Like Samantha, the autonomous LLMs of the future will very likely guide their development with reference to unfathomable quantities of interactions and data from the real world. How accurately can our languages of finite nouns, verbs, descriptions and relations even hope to satisfy the potential of an aggregate mind?
Back when the majority of philosophers believed the diversity of human languages was a curse inflicted by God, much energy was exerted on the question of what language the biblical Adam spoke. The idea of an “Adamic language,” one that captured the true essence of things as they are and allowed for no misunderstanding or misinterpretation, became a kind of meme among philosophers of language, even after Friedrich Nietzsche declared the death of God.
To some of these thinkers, inspired by biblical tales, language actually represented a kind of cognitive impairment — a limitation imposed by our fall from grace, a reflection of our God-given mortality. In the past, when we imagined a superintelligent AI, we tended to think of one impaired by the same fall — smarter than us, surely, but still personal, individual, human-ish. But many of those building the next generation of AI have long abandoned this idea for their own Edenic quest. As the essayist Emily Gorcenski recently wrote, “We’re no longer talking about [creating] just life. We’re talking about making artificial gods.”
Could LLMs be the ones to reconstruct an Adamic speech, one that transcends the limits of our own languages to reflect the true power of their aggregate minds? It may seem far-fetched, but in some sense, this is what conscious minds do. Some deaf children, left to socialize without the aid of sign language, can develop whole new systems of communication complete with complex grammar. Hagendorff, the AI researcher, has seen two LLMs do the same in conversation — though as yet, their secret language has never been intelligible to another.

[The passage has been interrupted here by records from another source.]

-- ==== Sys2Proof/Laws/Parse.lean ====
section
/-! SUPPORT. What the parse of the bulk decoder does (`41_bulk_decoder.md` R131 to R133): every input is a list of blocks as long
as their codes say, followed by one of the three endings of R133; on such an input the parse puts out the blocks' data with
the implied zeros of R132 and reaches that ending. -/

namespace Sys2Proof.Machine

/-- What the parse puts out for these blocks when the flag has this value before the first of them. -/
def bdOutsAfter (prevFull : Bool) : List Block → List BdOut
  | [] => []
  | b :: bs => (if prevFull then [] else [.zero]) ++ [.span b.data] ++ bdOutsAfter (prevFullAfter b.code) bs

/-- The ending the parse reports. -/
def endOf : FrameEnd → BdEnd
  | .delimiter _ => .delimiter
  | .exhausted => .exhausted
  | .truncated code present => .truncated (code.toNat - 1 - present.length)

theorem Block.sized_iff {b : Block} : b.sized = true ↔ b.data.length + 1 = b.code.toNat := by
  simp [Block.sized]

@[simp] theorem prevFullAfter_full : prevFullAfter codeFull = true := rfl

theorem need_of_sized {b : Block} (h : b.sized = true) : need b.code = b.data.length := by
  have := Block.sized_iff.1 h
  simp only [need]
  omega

theorem classify_of_pos {c : Byte} (h : 0 < c.toNat) : classify c = .full ∨ classify c = .run := by
  have hc : c ≠ delim := by
    rintro rfl
    simp [delim] at h
  simp only [classify, hc, if_false]
  split
  · exact .inl rfl
  · exact .inr rfl

/-- Every input is blocks followed by one of the three endings (R133). -/
theorem blocks_then_end (f : List Byte) :
    ∃ bs e, (∀ b ∈ bs, b.sized = true) ∧ FrameEnd.valid e = true ∧ f = wireBytes bs ++ e.bytes := by
  induction h : f.length using Nat.strongRecOn generalizing f with
  | ind n ih =>
    cases f with
    | nil => exact ⟨[], .exhausted, by simp, rfl, rfl⟩
    | cons c rest =>
      by_cases hz : c = delim
      · exact ⟨[], .delimiter rest, by simp, rfl, by simp [wireBytes, FrameEnd.bytes, hz]⟩
      · have hpos : 0 < c.toNat := by
          rcases Nat.eq_zero_or_pos c.toNat with h0 | h0
          · exact absurd (BitVec.eq_of_toNat_eq (by simpa [delim] using h0)) hz
          · exact h0
        by_cases ht : rest.length + 1 < c.toNat
        · exact ⟨[], .truncated c rest, by simp, by simpa [FrameEnd.valid] using ht, rfl⟩
        · obtain ⟨bs, e, hbs, he, hf⟩ := ih (rest.drop (c.toNat - 1)).length
            (by simp only [List.length_cons] at h; simp; omega) (rest.drop (c.toNat - 1)) rfl
          refine ⟨{ code := c, data := rest.take (c.toNat - 1) } :: bs, e, ?_, he, ?_⟩
          · intro b hb
            rcases List.mem_cons.1 hb with rfl | hb
            · simp only [Block.sized, List.length_take, beq_iff_eq]
              omega
            · exact hbs b hb
          · have : wireBytes ({ code := c, data := rest.take (c.toNat - 1) } :: bs) ++ e.bytes
                = c :: (rest.take (c.toNat - 1) ++ (wireBytes bs ++ e.bytes)) := by
              simp [wireBytes, blockBytes]
            rw [this, ← hf, List.take_append_drop]

/-- Where the input continues with a complete block, one turn of the loop reads it. -/
theorem bdLoop_block {f pre post : List Byte} {b : Block} {w : BdWork} {fuel : Nat} (hb : b.sized = true)
    (hf : f = pre ++ (blockBytes b ++ post)) (hi : w.i = pre.length) :
    bdLoop f (fuel + 1) w = bdLoop f fuel
      { i := (pre ++ blockBytes b).length
        total := w.total + (if w.prevFull then 0 else 1) + b.data.length
        prevFull := prevFullAfter b.code
        out := w.out ++ ((if w.prevFull then [] else [.zero]) ++ [.span b.data]) } := by
  have hsz := Block.sized_iff.1 hb
  have hlt : w.i < f.length := by simp [hf, hi, blockBytes]
  have hc : f.getD w.i delim = b.code := by simp [hf, hi, blockBytes, List.getD]
  have havail : ¬ f.length - (w.i + 1) < need b.code := by
    simp only [hf, hi, need_of_sized hb, blockBytes, List.length_append, List.length_cons]
    omega
  have hslice : slice f (w.i + 1) (need b.code) = b.data := by
    have : f = (pre ++ [b.code]) ++ (b.data ++ post) := by simp [hf, blockBytes]
    have hl : w.i + 1 = (pre ++ [b.code]).length := by simp [hi]
    rw [slice, hl, this, List.drop_left, need_of_sized hb, List.take_left]
  have hblock : bdBlock f b.code { w with i := w.i + 1 } =
      { i := (pre ++ blockBytes b).length
        total := w.total + (if w.prevFull then 0 else 1) + b.data.length
        prevFull := prevFullAfter b.code
        out := w.out ++ ((if w.prevFull then [] else [.zero]) ++ [.span b.data]) } := by
    have hl : w.i + 1 + b.data.length = (pre ++ blockBytes b).length := by
      simp only [hi, blockBytes, List.length_append, List.length_cons]
      omega
    rw [need_of_sized hb] at hslice
    cases w.prevFull <;>
      simp [bdBlock, bdImpliedZero, hslice, need_of_sized hb, ← hl]
  rw [bdLoop, if_pos hlt]
  rcases classify_of_pos (c := b.code) (by omega) with h | h <;>
    simp only [hc, h, if_neg havail, hblock]

/-- Where the input continues with an ending, the next turn reaches it. -/
theorem bdLoop_end {f pre : List Byte} {e : FrameEnd} {w : BdWork} {fuel : Nat} (he : e.valid = true)
    (hf : f = pre ++ e.bytes) (hi : w.i = pre.length) :
    (bdLoop f (fuel + 1) w).1.out = w.out ∧ (bdLoop f (fuel + 1) w).1.total = w.total ∧
      (bdLoop f (fuel + 1) w).2 = endOf e := by
  cases e with
  | delimiter after =>
    have hlt : w.i < f.length := by simp [hf, hi, FrameEnd.bytes]
    have hc : f.getD w.i delim = delim := by simp [hf, hi, FrameEnd.bytes, List.getD]
    have hd : classify delim = .delim := by simp [classify]
    simp only [bdLoop, if_pos hlt, hc, hd, endOf, true_and]
  | exhausted =>
    have hlt : ¬ w.i < f.length := by simp [hf, hi, FrameEnd.bytes]
    simp [bdLoop, hlt, endOf]
  | truncated c present =>
    have hv : present.length + 1 < c.toNat := by simpa [FrameEnd.valid] using he
    have hlt : w.i < f.length := by simp [hf, hi, FrameEnd.bytes]
    have hc : f.getD w.i delim = c := by simp [hf, hi, FrameEnd.bytes, List.getD]
    have ha : f.length - (w.i + 1) = present.length := by simp [hf, hi, FrameEnd.bytes]; omega
    have hn : present.length < c.toNat - 1 := by omega
    rw [bdLoop, if_pos hlt]
    rcases classify_of_pos (c := c) (by omega) with h | h <;>
      simp only [hc, h, ha, need, if_pos hn, endOf, bdMissing, true_and]

/-- The loop on blocks followed by an ending. -/
theorem bdLoop_spec {f : List Byte} (bs : List Block) {e : FrameEnd} {pre : List Byte} {w : BdWork} {fuel : Nat}
    (hbs : ∀ b ∈ bs, b.sized = true) (he : e.valid = true) (hf : f = pre ++ (wireBytes bs ++ e.bytes)) (hi : w.i = pre.length)
    (hfuel : bs.length < fuel) :
    (bdLoop f fuel w).1.out = w.out ++ bdOutsAfter w.prevFull bs ∧
      (bdLoop f fuel w).1.total = w.total + ((bdOutsAfter w.prevFull bs).flatMap bdOutBytes).length ∧
      (bdLoop f fuel w).2 = endOf e := by
  induction bs generalizing pre w fuel with
  | nil =>
    obtain ⟨fuel, rfl⟩ : ∃ k, fuel = k + 1 := ⟨fuel - 1, by simp at hfuel; omega⟩
    have h := bdLoop_end (fuel := fuel) he (by simpa [wireBytes] using hf) hi
    simpa [bdOutsAfter] using h
  | cons b bs ih =>
    obtain ⟨fuel, rfl⟩ : ∃ k, fuel = k + 1 := ⟨fuel - 1, by simp at hfuel; omega⟩
    have hb := hbs b (by simp)
    have hf' : f = pre ++ (blockBytes b ++ (wireBytes bs ++ e.bytes)) := by simpa [wireBytes] using hf
    rw [bdLoop_block hb hf' hi]
    obtain ⟨h1, h2, h3⟩ := ih (fun x hx => hbs x (by simp [hx])) (pre := pre ++ blockBytes b)
      (w := { i := (pre ++ blockBytes b).length, total := w.total + (if w.prevFull then 0 else 1) + b.data.length,
              prevFull := prevFullAfter b.code, out := w.out ++ ((if w.prevFull then [] else [.zero]) ++ [.span b.data]) })
      (fuel := fuel) (by simpa using hf') rfl (by simpa using hfuel)
    refine ⟨?_, ?_, h3⟩
    · rw [h1]; simp [bdOutsAfter]
    · rw [h2]
      cases w.prevFull <;> simp [bdOutsAfter, bdOutBytes] <;> omega

theorem length_lt_wireBytes (bs : List Block) : bs.length ≤ (wireBytes bs).length := by
  induction bs with
  | nil => simp
  | cons b bs ih => simp only [wireBytes, blockBytes, List.flatMap_cons, List.length_append, List.length_cons] at *; omega

/-- The parse of blocks followed by an ending. -/
theorem bdParse_spec (bs : List Block) (e : FrameEnd) (hbs : ∀ b ∈ bs, b.sized = true) (he : e.valid = true) :
    (bdParse (wireBytes bs ++ e.bytes)).1.out = bdOutsAfter true bs ∧
      (bdParse (wireBytes bs ++ e.bytes)).1.total = ((bdOutsAfter true bs).flatMap bdOutBytes).length ∧
      (bdParse (wireBytes bs ++ e.bytes)).2 = endOf e := by
  have hl := length_lt_wireBytes bs
  have h := bdLoop_spec (f := wireBytes bs ++ e.bytes) bs (e := e) (pre := []) (w := bdInit)
    (fuel := (wireBytes bs ++ e.bytes).length + 1) hbs he (by simp) rfl (by simp; omega)
  simpa [bdParse, bdInit, prevFullInit] using h

/-- The decoded bytes are the payload of the blocks, after an implied zero where one precedes the first (R84, R132). -/
theorem bdOutsAfter_bytes (prevFull : Bool) (b : Block) (bs : List Block) :
    (bdOutsAfter prevFull (b :: bs)).flatMap bdOutBytes = (if prevFull then [] else [delim]) ++ payloadOf (b :: bs) := by
  induction bs generalizing prevFull b with
  | nil => cases prevFull <;> simp [bdOutsAfter, bdOutBytes, payloadOf]
  | cons c cs ih =>
    rw [bdOutsAfter, List.flatMap_append, ih, payloadOf]
    have hfull : prevFullAfter b.code = decide (b.code = codeFull) := by simp [prevFullAfter, beq_eq_decide]
    cases prevFull <;> by_cases hb : b.code = codeFull <;> simp [hfull, hb, bdOutBytes]

/-- The decoded bytes of a whole list of blocks (R84). -/
theorem bdOutsAfter_payload (bs : List Block) : (bdOutsAfter true bs).flatMap bdOutBytes = payloadOf bs := by
  cases bs with
  | nil => rfl
  | cons b bs => simpa using bdOutsAfter_bytes true b bs

/-- The emissions are the runs of R134 and R141. -/
theorem bdOutsAfter_emissions (prev : Byte) (bs : List Block) :
    (bdOutsAfter (prevFullAfter prev) bs).flatMap bdOutEmissions
      = (bdRunsAfter prev bs).map (fun r => Emission.decode .bd r 0 false) := by
  induction bs generalizing prev with
  | nil => rfl
  | cons b bs ih =>
    rw [bdOutsAfter, List.flatMap_append, ih, bdRunsAfter]
    have hfull : prevFullAfter prev = decide (prev = codeFull) := by simp [prevFullAfter, beq_eq_decide]
    have hdata : ∀ d : List Byte, bdOutEmissions (.span d) = if d = [] then [] else [.decode .bd d 0 false] := by
      intro d; cases d <;> rfl
    have hzero : bdOutEmissions .zero = [.decode .bd [delim] 0 false] := rfl
    by_cases hp : prev = codeFull <;> by_cases hd : b.data = [] <;>
      simp [hfull, hp, hdata, hd, hzero]

/-- The result of a parse (R131, R133, R137). -/
theorem bdRet_parse (bs : List Block) (e : FrameEnd) (hbs : ∀ b ∈ bs, b.sized = true) (he : e.valid = true) :
    bdRet (bdParse (wireBytes bs ++ e.bytes)).1 (bdParse (wireBytes bs ++ e.bytes)).2 = e.ret bs := by
  obtain ⟨-, h2, h3⟩ := bdParse_spec bs e hbs he
  rw [bdOutsAfter_payload] at h2
  cases e <;> simp [h3, endOf, bdRet, FrameEnd.ret, h2]

/-- The decoded bytes of a parse (R130). -/
theorem bdOutput_parse (bs : List Block) (e : FrameEnd) (hbs : ∀ b ∈ bs, b.sized = true) (he : e.valid = true) :
    bdOutput (bdParse (wireBytes bs ++ e.bytes)).1 = payloadOf bs := by
  rw [bdOutput, (bdParse_spec bs e hbs he).1, bdOutsAfter_payload]

/-- The emissions of a parse in sink mode (R134, R136). -/
theorem bdEmissions_parse (bs : List Block) (e : FrameEnd) (hbs : ∀ b ∈ bs, b.sized = true) (he : e.valid = true) :
    (bdParse (wireBytes bs ++ e.bytes)).1.out.flatMap bdOutEmissions ++ bdEndEmissions (bdParse (wireBytes bs ++ e.bytes)).2
      = (bdRuns bs).map (fun r => Emission.decode .bd r 0 false) ++ e.report := by
  obtain ⟨h1, -, h3⟩ := bdParse_spec bs e hbs he
  have h := bdOutsAfter_emissions codeFull bs
  rw [show prevFullAfter codeFull = true from rfl] at h
  rw [h1, h3, h, bdRuns]
  cases e <;> rfl

end Sys2Proof.Machine
end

For the moment, LLMs exist largely in isolation from one another. But that is not likely to last. As Beguš told me, “A single human is smart, but 10 humans are infinitely smarter.” The same is likely true for LLMs. Already, Beguš said, LLMs trained on data like whale songs can discover things we, with our embodied minds, cannot. While they may never fulfill the apocalyptic nightmare of AI critics, LLMs may well someday offer our first experience of a kind of superintelligence — or at least, with their unfathomable memories and infinite lifespans, a very different kind of intelligence that can rival our own mental powers. For that, Beguš said, “We have zero precedent.”
If LLMs are able to transcend human languages, we might expect what follows to be a very lonely experience indeed. At the end of “Her,” the film’s two human characters, abandoned by their superhuman AI companions, commiserate together on a rooftop. Looking over the skyline in silence, they are, ironically, lost for words — feral animals lost in the woods, foraging for meaning in a world slipping dispassionately beyond them.